It’s about saving journalism. And some folks still don’t get that.
I don’t normally get all worked up about blog posts that are completely wrongheaded. But this comes from the business section of the LA Times, so someone must have read it or approved it. At least I hope they still do those things there.
You’ll probably need to read the whole article to grasp how wrongheaded it is. But here are a couple excerpts, with my responses:
Unless the English-speaking world’s newspapers find a way to charge for the content they currently give away free on their websites and allow to be aggregated and sold to advertisers by Internet search-engine companies that pay no fees for the privilege, most papers won’t survive very far into the next decade.
There are a few things wrong with this:
- Newspapers still garner decent revenue from the print side. That amount is falling, but most newspapers are still profitable (even if their profit margin is less than what they need to service their debt.)
- Most newspaper content isn’t sold to advertisers. Even by newspapers’ own staffs. We think of the Internet as a disruptive force for news staffs, and it is, but it’s just as disruptive (if not more) for ad staffs.
- Why should news aggregators pay a fee for the “privilege” of aggregating news? They’re adding value to news content, not the other way around. (Yes, the news content itself has value, but organization adds to that existing value.)
- Does Tim Rutten not understand that search and aggregation drive Web hits?
Clearly, there’s a major misunderstanding of how the Web works happening here. Aggregation and search drive hits. Aggregation adds value to existing content. But wait, there’s more:
The facts are stark: Over the last three years, American newspapers alone have lost 40% of their classified advertising — $7 billion worth — to free Internet sites such as Craigslist.

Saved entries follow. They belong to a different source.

/-- Major 0x21 (R134): the rows of its function codes. -/
def decodeMma (w : Nat) : Option Instr :=
  if fld w 0 5 = 0 ∧ fld w 8 4 = 0 ∧ fld w 22 4 = 0 then some (.mma (fldv w 18 4) (fldv w 13 5) (fldv w 12 1) (fldv w 7 1) (fldv w 5 2)) else
  if fld w 0 5 = 1 ∧ fld w 11 1 = 0 then some (.mmag (fldv w 22 4) (fldv w 18 4) (fldv w 13 5) (fldv w 12 1) (fldv w 8 3) (fldv w 7 1) (fldv w 5 2)) else
  if fld w 0 5 = 2 ∧ fld w 8 4 = 0 ∧ fld w 22 4 = 0 then some (.mmal (fldv w 18 4) (fldv w 13 5) (fldv w 12 1) (fldv w 7 1) (fldv w 5 2)) else
  none

/-- Major 0x22 (R134): the rows of its function codes. -/
def decodeAcc (w : Nat) : Option Instr :=
  if fld w 0 12 = 0 ∧ fld w 18 4 = 0 then some (.azero (fldv w 22 4) (fldv w 13 5) (fldv w 12 1)) else
  if fld w 0 5 = 1 ∧ fld w 7 5 = 0 then some (.ascale (fldv w 22 4) (fldv w 18 4) (fldv w 13 5) (fldv w 12 1) (fldv w 6 1) (fldv w 5 1)) else
  if fld w 0 5 = 2 ∧ fld w 7 5 = 0 then some (.adrain (fldv w 22 4) (fldv w 18 4) (fldv w 13 5) (fldv w 12 1) (fldv w 6 1) (fldv w 5 1)) else
  if fld w 0 12 = 3 ∧ fld w 22 4 = 0 then some (.amovin (fldv w 18 4) (fldv w 13 5) (fldv w 12 1)) else
  if fld w 0 12 = 4 ∧ fld w 18 4 = 0 then some (.amovout (fldv w 22 4) (fldv w 13 5) (fldv w 12 1)) else
  none

/-- Major 0x24 (R134): the rows of its function codes. -/
def decodeXcopy (w : Nat) : Option Instr :=
  if fld w 0 21 = 0 then some (.xcopy (fldv w 21 5)) else
  if fld w 0 6 = 1 ∧ fld w 10 11 = 0 then some (.xgath (fldv w 21 5) (fldv w 6 4)) else
  if fld w 0 6 = 2 ∧ fld w 10 11 = 0 then some (.xscat (fldv w 21 5) (fldv w 6 4)) else
  if fld w 0 21 = 3 then some (.xcancel (fldv w 21 5)) else
  none

/-- Major 0x25 (R134): the rows of its function codes. -/
def decodeXmcast (w : Nat) : Option Instr :=
  if fld w 0 6 = 0 ∧ fld w 10 1 = 0 then some (.xmcast (fldv w 21 5) (fldv w 16 5) (fldv w 11 5) (fldv w 6 4)) else
  if fld w 0 6 = 1 ∧ fld w 10 1 = 0 then some (.xmread (fldv w 21 5) (fldv w 16 5) (fldv w 11 5) (fldv w 6 4)) else
  if fld w 0 16 = 2 ∧ fld w 21 5 = 0 then some (.xfree (fldv w 16 5)) else
  none

/-- Major 0x28 (R134): the rows of its function codes. -/
def decodeKey (w : Nat) : Option Instr :=
  if fld w 0 6 = 0 ∧ fld w 10 8 = 0 then some (.kputTile (fldv w 21 5) (fldv w 18 3) (fldv w 6 4)) else
  if fld w 0 11 = 32 ∧ fld w 16 2 = 0 then some (.kputImage (fldv w 21 5) (fldv w 18 3) (fldv w 11 5)) else
  if fld w 0 3 = 1 ∧ fld w 4 2 = 0 ∧ fld w 10 9 = 0 then some (.kreadTile (fldv w 21 5) (fldv w 19 2) (fldv w 6 4) (fldv w 3 1)) else
  if fld w 0 3 = 1 ∧ fld w 4 7 = 2 ∧ fld w 16 3 = 0 then some (.kreadImage (fldv w 21 5) (fldv w 19 2) (fldv w 11 5) (fldv w 3 1)) else
  if fld w 0 6 = 17 ∧ fld w 10 1 = 0 ∧ fld w 16 3 = 0 then some (.kreadCont (fldv w 21 5) (fldv w 19 2) (fldv w 11 5) (fldv w 6 4)) else
  if fld w 0 3 = 2 ∧ fld w 4 2 = 0 ∧ fld w 10 9 = 0 then some (.ktakeTile (fldv w 21 5) (fldv w 19 2) (fldv w 6 4) (fldv w 3 1)) else
  if fld w 0 3 = 2 ∧ fld w 4 7 = 2 ∧ fld w 16 3 = 0 then some (.ktakeImage (fldv w 21 5) (fldv w 19 2) (fldv w 11 5) (fldv w 3 1)) else
  if fld w 0 6 = 18 ∧ fld w 10 1 = 0 ∧ fld w 16 3 = 0 then some (.ktakeCont (fldv w 21 5) (fldv w 19 2) (fldv w 11 5) (fldv w 6 4)) else
  if fld w 0 19 = 3 then some (.kcancel (fldv w 21 5) (fldv w 19 2)) else
  none

/-- Major 0x29 (R134): the rows of its function codes. -/
def decodeKsys (w : Nat) : Option Instr :=
  if fld w 0 11 = 0 then some (.ksplit (fldv w 21 5) (fldv w 16 5) (fldv w 11 5)) else
  if fld w 0 18 = 1 then some (.kmap (fldv w 21 5) (fldv w 18 3)) else
  if fld w 0 11 = 2 then some (.kstat (fldv w 21 5) (fldv w 16 5) (fldv w 11 5)) else
  none

/-- Major 0x2A (R134): the rows of its function codes. -/
def decodeCmb (w : Nat) : Option Instr :=
  if fld w 0 3 = 0 ∧ fld w 4 2 = 0 ∧ fld w 10 1 = 0 then some (.cmbopen (fldv w 21 5) (fldv w 16 5) (fldv w 11 5) (fldv w 6 4) (fldv w 3 1)) else
  if fld w 0 6 = 1 ∧ fld w 10 1 = 0 then some (.cmbput (fldv w 21 5) (fldv w 16 5) (fldv w 11 5) (fldv w 6 4)) else
  if fld w 0 11 = 2 then some (.cmbclose (fldv w 21 5) (fldv w 16 5) (fldv w 11 5)) else
  if fld w 0 16 = 3 then some (.cmbstat (fldv w 21 5) (fldv w 16 5)) else
  none

/-- Major 0x2B (R134): the rows of its function codes. -/
def decodeMs (w : Nat) : Option Instr :=
  if fld w 0 6 = 0 ∧ fld w 10 1 = 0 then some (.msired (fldv w 21 5) (fldv w 16 5) (fldv w 11 5) (fldv w 6 4)) else
  if fld w 0 6 = 1 ∧ fld w 10 1 = 0 then some (.msiscat (fldv w 21 5) (fldv w 16 5) (fldv w 11 5) (fldv w 6 4)) else
  if fld w 0 3 = 2 ∧ fld w 6 5 = 0 then some (.mstopk (fldv w 21 5) (fldv w 16 5) (fldv w 11 5) (fldv w 3 3)) else
  none

/-- Major 0x2C (R134): the rows of its function codes. -/
def decodeCol (w : Nat) : Option Instr :=
  if fld w 0 3 = 0 ∧ fld w 4 7 = 0 then some (.colrs (fldv w 21 5) (fldv w 16 5) (fldv w 11 5) (fldv w 3 1)) else
  if fld w 0 3 = 1 ∧ fld w 4 7 = 0 then some (.colar (fldv w 21 5) (fldv w 16 5) (fldv w 11 5) (fldv w 3 1)) else
  if fld w 0 11 = 2 then some (.colag (fldv w 21 5) (fldv w 16 5) (fldv w 11 5)) else
  if fld w 0 11 = 3 then some (.colbc (fldv w 21 5) (fldv w 16 5) (fldv w 11 5)) else
  if fld w 0 16 = 4 then some (.colbar (fldv w 21 5) (fldv w 16 5)) else
  none

/-- Major 0x3E (R134): the rows of its function codes. -/
def decodeHint (w : Nat) : Option Instr :=
  if fld w 0 15 = 0 ∧ fld w 24 2 = 0 then some (.hlikely (fldv w 16 8) (fldv w 15 1)) else
  if fld w 24 2 = 1 then some (.hpref (fldv w 20 4) (fldv w 0 20)) else
  none

/-- Major 0x3F (R134): the rows of its function codes. -/
def decodePrefix (w : Nat) : Option Instr :=
  if fld w 24 2 = 0 then some (.ximm (fldv w 0 24)) else
  if fld w 0 16 = 0 ∧ fld w 24 2 = 1 then some (.xmod (fldv w 21 3) (fldv w 19 2) (fldv w 18 1) (fldv w 16 2)) else
  none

That money is not coming back. You can’t force people to buy ads. Which makes this even more ludicrous:
… The problem is that newspapers can’t begin charging for online content or licensing their journalism to search engines unless all the English-speaking papers do it at once. That’s currently illegal under laws barring collusion and price-fixing.
OK. So your plan is to have every single newspaper start charging? I cannot wait for that to happen. Then I’ll open a free news site and make a million bucks.
This is wrong for so many reasons it makes my head spin, but the simple and obvious one is: There are now tens of millions of ways to get news and information on the Internet. Most of the are not from newspapers. Most of those are much more useful than newspapers for some reason (depth, level of entertainment, immediacy, etc.) So making your newspaper content more difficult to get to is not the path to profitability.